Entre o que foi publicado nas mídias sobre o caos na cidade e o drama das famílias que choravam seus mortos – as dos policiais e as moradoras dos bairros-alvo da intervenção policial – está uma quantidade enorme de conteúdo fraudulento (falsidades e enganos). As agências de checagem têm trabalhado bastante para indicar os materiais criados especialmente para intensificar o pânico e para capitalizar apoios políticos em torno da tragédia.
Sobre o que foi produzido para intensificar pânico, o projeto Fato ou Fake, do Portal G1, fez um levantamento detalhado que inclui os falsos anúncios de Estágio 4 na cidade do Rio, de fechamento da Ponte Rio-Niterói, imagens de incêndios na cidade manipuladas por IA e de ataques a trens, entre outros. Já a agência Lupa produziu matéria com algumas dessas checagens do Fato ou Fake e como mentiras sobre toque de recolher e arrastões e outros pontos importantes, como declarações enganosas do governador Claudio Castro. Todos circularam em ambientes digitais religiosos e devem ser conferidos.
Bereia levantou o que foi viralizado nos espaços religiosos para além da intensificação de pânico: verificou-se o que foi produzido por políticos para captar apoios às suas pautas e acumular capital político para as eleições em 2026. As classificações do tipo de desinformação serão oferecidas ao longo da matéria.
Conteúdo enganoso e impreciso do governador Claudio Castro
Em declarações públicas, o governador do Rio, cantor gospel católico, Cláudio Castro, durante a ação policial de 28 de outubro, afirmou que o governo federal teria negado três pedidos de apoio das Forças Armadas (por exemplo, blindados) ao estado do Rio de Janeiro. O governador chegou a dizer: “o estado está “sozinho” e “não temos ajuda das forças de segurança [federais] nem [do] Ministério da Defesa. Mídias de notícias publicaram esse conteúdo sem checagem e ele foi amplamente disseminado.



Ofício divulgado pelo governador sobre o pedido do Estado do Rio ao governo federal segue circulando nas redes e foi repercutido, por exemplo, pelo deputado federal evangélico Sóstenes Cavalcante (PL-RJ).

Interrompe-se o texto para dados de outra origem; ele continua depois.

/-- A reshape that was in progress goes on (R401, R405, R407, R408): what it had copied without a switch is collected. -/
def State.resumeReshape (s : State) (l : List SjEnt) : State :=
  if s.par.reshape.isSome then s
  else
    let left := (openEnts l).filter fun e => e.kind == 2 || e.kind == 3
    match left.getLast? with
    | none => s
    | some e =>
      let d := dieM 0
      let vx5 := e.kind == 3
      let b := if vx5 then s.vx5Boundary l else (0, 0)
      let r : Reshape := { vx5 := vx5, nsid := s.fld d Reg.PAR_RS_NSID_M1 + 1,
                           target := if vx5 then max 4 (min 16 (s.fld d Reg.PAR_RS_TARGET_WIDTH))
                             else s.arr.layout.target.getD (s.fld d Reg.FTL_CTRL_WIDTH),
                           cls := s.fld d Reg.PAR_RS_CLASS, source := none, txn := none, bseg := b.1, bstripe := b.2, stopped := false }
      let s := ({ s with par := { s.par with reshape := some r } } : State).setFlag d Reg.PAR_RS_STATUS_ACTIVE true
      ((left.map SjEnt.dest).eraseDups.filter (· != 0)).foldl (fun s k => s.collect k r.cls) s

/-- Fingerprint under which a log takes a chunk out of the index. -/
def fpInLog (l : List LogRec) (ref : Nat) : Option Bytes :=
  (l.flatMap fun r => match r.body with
    | .txn _ _ _ _ items => items
    | _ => []).findSome? fun it => match it with
    | .fpdel r _ fp => if r = ref then some fp else none
    | _ => none

/-- Resume freeing (R199): of every DYING chunk that this head frees and is not freeing. What is left of R198 step 1 is done, and step 2
follows once it is durable. The fingerprint is that of the index, or of the log; where neither has it, it is made again should the chunk
live. -/
def State.resumeFrees (s : State) (logs : List LogRec) : State :=
  let dying := (s.ftl.pages.keep fun p _ => pKind p == 5).flatMap fun pp => match pp.2.body with
    | .chunk es => (es.filter fun ne => ne.2.state == 2).map fun ne => mkRef (pOwner pp.1) (pIndex pp.1 * 128 + ne.1)
    | _ => []
  (dying.filter fun ref => s.frees ref && !s.dst.freeing.has ref).foldl (fun s ref =>
    let es := s.indexOf ref
    let s := es.foldl (fun s e => s.filterDelete (refDomain ref) e.fp) (s.log (.state ref 2))
    let s := if es.isEmpty then s else (s.logTxn none 0 0 (es.map fun e => .fpdel ref e.len e.fp)).1
    let f : Freeing := { since := s.ao.tb, dying := false, acked := s.pair.head == .solo,
                         fp := (es.head?.map FpEnt.fp).or (fpInLog logs ref), data := none }
    { s with dst := { s.dst with freeing := s.dst.freeing.insert ref f } }) s

/-- Resume what the metadata show in progress: chunks being freed (R199), segments in collection. -/
def State.resumeWork (s : State) (logs : List LogRec) : State :=
  let s := s.resumeFrees logs
  (s.ftl.segs.vals.filter fun d => d.state == .collecting && !s.ftl.scans.has d.segid && s.runs d.segid).foldl
    (fun s d => (s.beginScan d.segid 7 0 0 d.next).rewriteMeta d.segid) s

/-- Set the owner of every shard, in both copies of TKO table 0 (R166, R719). -/
def State.setOwners (s : State) (f : Nat → Nat) : State :=
  (List.range 256).foldl (fun s e =>
    let k := tblKey (dieF 0) 0x16 0 e 0
    let w := setBits (s.tbl (dieF 0) 0x16 0 e 0) 0 1 (f e)
    (s.setActive k w).setShadow k w) s

/-- Set the sequences and stores that a side's log and checkpoint give (R303 steps 1 to 3). -/
def State.loadMedia (s : State) (m : MediaImage) : State :=
  let mine := m.of s.side
  let other := m.of (1 - s.side)
  let top := fun (x : SideImage) (z : Nat) => x.log.foldl (fun n r => max n r.lsn) z
  let segs := m.segs.keys ++ (mine.log.filterMap fun r => match r.body with
    | .segment d => some d.segid
    | _ => none)
  let jb := (mine.jblks ++ other.jblks).foldl (fun (b : SMap JBlk) x => b.insert x.1 { recs := x.2, next := 4096 }) []
  let f := { s.ftl with
      pages := m.pages, dir := m.dir, segs := m.segs, pools := m.pools, retired := m.retired, lines := [], waits := [], todo := [], holds := [], jblks := jb,
      nextLsn := top mine (mine.redo0 + mine.redo1) + 1, partnerLsn := top other 0, partnerPage := other.lastPage, durable := top mine 0,
      nextTxn := mine.log.foldl (fun n r => max n (r.txn + 1)) 1, nextPage := mine.nextPage, oldTriples := mine.blocks, triple := [],
      nextSeg := (segs.filter fun k => k / 2 ^ 31 == s.side).foldl (fun n k => max n (k % 2 ^ 31 % 0x70000000 + 1)) 0 }
  let s := { s with ftl := f, arr := { m.arr with uids := s.arr.uids ++ m.arr.uids.filter fun u => !s.arr.uids.contains u } }
  let s := s.arr.nss.keys.foldl (fun s k => s.setNewest k) s
  let s := (m.segs.vals.filter fun d => d.state != .empty && !d.sound).foldl (fun s _ => s.event (dieM 0) 0x26 4 noInst) s
  s.setFld (dieM 0) Reg.FTL_CKPT_NUM mine.ckpt

/-- Next chunk numbers lie above every number in use. -/
def State.nextChunks (s : State) : State :=
  { s with arr := { s.arr with doms := s.arr.doms.mapV fun d r =>
      let used := (s.ftl.pages.keep fun p _ => pKind p == 5 && pOwner p == d).flatMap fun pp => match pp.2.body with
        | .chunk es => es.keys.map fun n => pIndex pp.1 * 128 + n + 1
        | _ => []
      { r with next0 := (used.filter (· ≤ 2 ^ 51)).foldl max r.next0, next1 := (used.filter (2 ^ 51 < ·)).foldl max r.next1 } } }

/-- Crash recovery (R303): under a claim that is won and sealed. -/
def State.recover (s : State) (m : MediaImage) : State :=
  let logs := m.s0.log ++ m.s1.log
  let s := ((s.loadMedia m).replay logs).nextChunks
  let s := if m.s0.badLog || m.s1.badLog then (s.setReadOnly true).event (dieM 0) 0x24 2 noInst else s
  let s := s.takeJournal m (namedRecs logs)
  let s := { s with pair := { s.pair with recovered := true } }
  let s := (s.sealOpens fun _ => true).resumeWork logs
  let s := (s.resumeRebuild (m.s0.sj ++ m.s1.sj)).resumeReshape (m.s0.sj ++ m.s1.sj)
  s.updateFree.startCkpt

end Sys2Proof.Machine
end

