/-- MAPUPD (R138, R206, R270, R308), whose message begins with frame `seq` of group `g`. A change waits in the queue for its pages; page
notices and read points take effect at once. A removal leaves this head's filter at once, and is acknowledged once the confirmations of
its chunk that have begun are finished (R198 step 3). -/
def State.onMapupd (s : State) (g seq : Nat) (m : MapChange) (lsn : Nat) : State :=
  let put := fun (s : State) =>
    let s := { s with ftl := { s.ftl with todo := s.ftl.todo ++ [Change.upd g seq m lsn] } }
    s.runChanges s.ftl.todo.length
  match m with
  | .item pid it _ _ _ _ =>
    match s.itemBad pid it with
    | some row => (s.event (dieC 0) 0x31 row noInst).partnerFaulty
    | none => match it with
      | .fpdel ref _ fp =>
        let s := put (s.filterDelete (refDomain ref) fp)
        if s.chunkInUse ref then { s with ftl := { s.ftl with holds := s.ftl.holds ++ [(g, seq, ref)] } } else s
      | _ => put s
  | .log _ _ _ => put s
  | .pageNotice pid side l d =>
    if pKind pid = 1 ∧ s.owner (shardOf (pOwner pid + 1) (pIndex pid * 512)) = s.side then (s.event (dieM 0) 0x24 6 noInst).partnerFaulty
    else
      let s := { s with ftl := { s.ftl with dir := s.ftl.dir.insert pid d } }
      match s.line pid with
      | some x => if side ≠ s.side ∧ x.rlsn ≤ l then s.setLine pid { x with r := false } else s
      | none => s
  | .readPoint e => { s with ftl := { s.ftl with partnerPoint := e } }

/-- SYNC (R159, R229, R622). A joiner that is sent the AWK records its own copy of it. -/
def State.onSync (s : State) (b : SyncBody) : State :=
  match b with
  | .report r => s.joinerAnswer r
  | b =>
    if s.pair.head ≠ .fawn then s
    else match b with
    | .addresses l seq lsn pg =>
      { s with pair := { s.pair with addrs := l }, jrnl := { s.jrnl with nextSeq := max seq s.jrnl.nextSeq },
               ftl := { s.ftl with nextLsn := max lsn s.ftl.nextLsn, logIndex := if pg = 0 then s.ftl.logIndex else s.ftl.logIndex ++ [(lsn - 1, pg)] } }
    | .nonce n => s.send 4 0 0 (.sync (.report (if s.boot.awk.isSome then none else some (s.report n, s.calRow))))
    | .awk ct w => match s.awkFrom ct w with
      | some awk => (s.setAwk awk).log (.change (.enrolled s.serial (some (s.ownCopy awk))))
      | none => s
    | .journal off r => s.copyRec off r
    | .report _ => s

/-- SHADOWQP (R442). A context whose queue is gone leaves the commands of that queue to be dropped (R106). -/
def State.onShadow (s : State) (create : Bool) (e : QpExport) (k : Option Ctrl) (u : Option Queue) : State :=
  if create then
    let p := match k with
      | some k => { s.pair with shCtrls := s.pair.shCtrls.insert k.cntlid k }
      | none => if e.qid = 0 then { s.pair with shCtrls := s.pair.shCtrls.erase e.cntlid } else s.pair
    let p := match u with
      | some u => { p with shQueues := p.shQueues.insert (queueKey u.cntlid u.qid) u }
      | none => { p with shQueues := p.shQueues.erase (queueKey e.cntlid e.qid),
                         dropped := p.dropped ++ (p.capsules.keep fun t c => c.qpn == e.qpn && !p.dropped.contains t).keys }
    { s with pair := p, rdma := { s.rdma with shadows := s.rdma.shadows.insert e.qpn e } }
  else
    let p := { s.pair with shQueues := s.pair.shQueues.erase (queueKey e.cntlid e.qid),
                           shCtrls := if e.qid = 0 then s.pair.shCtrls.erase e.cntlid else s.pair.shCtrls }
    { s with pair := p, rdma := { s.rdma with shadows := s.rdma.shadows.erase e.qpn } }

/-- SHARDSET (R719). -/
def State.onShardset (s : State) (owners : BitVec 256) (gen : Nat) : State :=
  let t := (s.setOwners fun e => if owners.getLsbD e then 1 else 0).setFld (dieF 0) (tcGen 0x16) gen
  (t.moveShards (shardsMoved s t)).sendMoves

/-- NOTICE (R148, R150): the fault arose before it reached this head, by a time that the manual bounds only (log entry 28). -/
def State.onNotice (s : State) (cause : Nat) : State :=
  let t0 := s.ao.tb - Config.freeNat s.free % 801
  ({ s with free := s.free + 1 } : State).claimTakeover cause t0 s.ao.tb

/-- HANDOVER (R158). -/
def State.onHandover (s : State) (ports shards : List Nat) : State :=
  if s.pair.head == .twin && s.pair.faulted.isNone && s.pair.claim.isNone then
    s.startClaim (.handoverIn s.ao.tb ports shards) s.epoch (if shards.isEmpty then 3 else 2 ^ s.side) else s

/-- The effect of a message of the partner on group `g` that begins with frame `seq`. -/
def State.applyMsg (s : State) (g seq tag : Nat) : ChlMsg → State
  | .heartbeat h => s.onHeartbeat g h
  | .time off rtt src => s.timeExchange off rtt src
  | .notice c => s.onNotice c
  | .handover p sh => s.onHandover p sh
  | .shardset o n => s.onShardset o n
  | .capsule c => s.onCapsule c
  | .ledger l => s.onLedger l
  | .jwrite off r ok => s.onJwrite g off r ok
  | .release side seq => s.onRelease side seq
  | .lock m => s.onLock tag m
  | .mapupd m lsn => s.onMapupd g seq m lsn
  | .sync b => s.onSync b
  | .shadowqp c e k u => s.onShadow c e k u

/-! ## Receiving (R118 to R125, R162, R163) -/

/-- The tag whose command holds an identifier on this head: of an accepted command of the partner, or of a command of its own. -/
def State.holder (s : State) (tag : Nat) : Option Nat :=
  let same := fun (t : Tag) => t.num / 2 ^ 24 == tag / 2 ^ 24
  ((s.pair.capsules.vals.find? fun c => same c.tag).map fun c => c.tag.num).or ((s.host.cmds.vals.find? fun c => same c.tag).map fun c => c.tag.num)

/-- A message that R162 discards: its EPOCH is not this head's, or its TAG is not that of the command which holds its identifier. A CAPSULE
brings its command: an older ISSUE than the holder's is not the holder's. A LOCK request may come before its command's CAPSULE, on another
lane (log entry 127). -/
def State.stale (s : State) (epoch tag : Nat) (m : ChlMsg) : Bool :=
  let other := (s.holder tag).any (· != tag)
  match m with
  | .heartbeat _ | .time _ _ _ | .sync _ => false
  | .capsule c =>
    let older := (s.pair.capsules.vals.any fun x => x.tag.num / 2 ^ 24 == tag / 2 ^ 24 && x.tag.num != tag &&
      decide ((x.tag.issue + 2 ^ 24 - c.tag.issue) % 2 ^ 24 < 2 ^ 23))
    epoch != s.epoch || c.tag.num != tag || older
  | .lock (.request _ _ _ _) => epoch != s.epoch || other
  | _ => epoch != s.epoch || (tag != 0 && s.holder tag != some tag)

/-- The frames of a message that are all here in order: it takes effect, or is discarded (R162, R163). -/
def State.deliver (s : State) (g : Nat) (fs : List Bytes) (m : ChlMsg) : State :=
  let f := fs.headD []
  if fs.any fun x => frameType x != m.code || !(vlsOf (frameType x)).contains (frameVl x) then
    (s.addFld (dieF g) Reg.CHL_DISCARD_VIOL fs.length).event (dieF g) 0x15 3 g
  else if !framesWhole fs then s.event (dieF g) 0x15 4 g
  else if s.stale (frameEpoch f) (frameTag f) m then s.addFld (dieF g) Reg.CHL_DISCARD_STALE 1
  else s.applyMsg g (frameSeq f) (frameTag f) m

/-- A CRC error on a lane (R125, R163). A message frame lost leaves a gap (R123). -/
def State.chlCrcError (s : State) (g lane : Nat) (gap : Bool) : State :=
  let now := s.ao.tb
  let x := s.group g
  let l := x.lanes.getD lane Lane.fresh
  let x := { x with lanes := x.lanes.insert lane { l with errs := recentMs now l.errs ++ [now], cleanSince := now },
                    gapSince := if gap then some (x.gapSince.getD now) else x.gapSince }
  (s.setGroup g x).addFld (dieF g) Reg.CHL_ERR_CRC_ERR 1

/-- What the header of every good frame does: ACK covers messages (R122), credits come back (R121). -/
def State.chlHead (s : State) (g : Nat) (f : Bytes) : State :=
  let x := s.group g
  let now := s.ao.tb
  let covered := fun (t : TxMsg) => ackCovers (t.seq + t.frames - 1) (frameAck f)
  let done := x.unacked.filter covered
  let left := x.unacked.filter fun t => !covered t
  let x := { x with lastFrame := now, unacked := left,
                    ackSince := if left.isEmpty then none else if done.isEmpty then x.ackSince else some now,
                    credits := match frameCredit f with
                      | some (vl, n) => x.credits.insert vl (x.credits.getD vl 0 + n)
                      | none => x.credits }
  let s := s.setGroup g x
  let s := if done.isEmpty then s else s.setFlag (dieF g) Reg.CHL_STATUS_REPLAYING false
  done.foldl (fun s t => s.onAcked t) s

/-- The frames held that follow the last one applied without a gap; `fuel` bounds their number. -/
def Group.run (x : Group) (seq : Nat) : Nat → List RxFrame
  | 0 => []
  | fuel + 1 => match x.ahead.find? fun p => p.seq == seq with
    | some p => p :: x.run ((seq + 1) % 65536) fuel
    | none => []

/-- The frames of the first message of a run, up to its last one; none while that is missing. -/
def firstMessage : List RxFrame → Option (List RxFrame)
  | [] => none
  | p :: l => if frameEom p.bytes then some [p] else (firstMessage l).map fun m => p :: m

Logo depois que esse conteúdo circulou, já se verificava ser enganosa a afirmação do governador Claudio Castro. Após as declarações dele, o Ministério da Justiça e Segurança Pública (MJSP) divulgou nota em que afirma não ter recebido pedido de cooperação do governo do Rio. O órgão afirmou que “tem atendido, prontamente, a todos os pedidos do Governo do Estado do Rio de Janeiro para o emprego da Força Nacional de Segurança Pública no Estado, em apoio aos órgãos de segurança pública federal e estadual”. Na nota é afirmado que a Força Nacional foi mantida no Rio de Janeiro desde outubro de 2023, com atuação garantida até dezembro de 2025. Segundo o ministério, essa medida pode ser renovada.
A pasta também afirma que atendeu a todos os 11 pedidos de renovação feitos pelo governo do Rio, o que demonstra “total apoio” do governo federal às forças de segurança estaduais e federais que atuam na capital fluminense.
O ministro da Justiça e Segurança Pública Ricardo Lewandowski falou à imprensa e negou pedido de ajuda para a ação de 28 de outubro. Foi ainda destacado que a Polícia Federal realizou 178 operações no Rio neste ano, sendo 24 voltadas ao combate ao tráfico de drogas e armas.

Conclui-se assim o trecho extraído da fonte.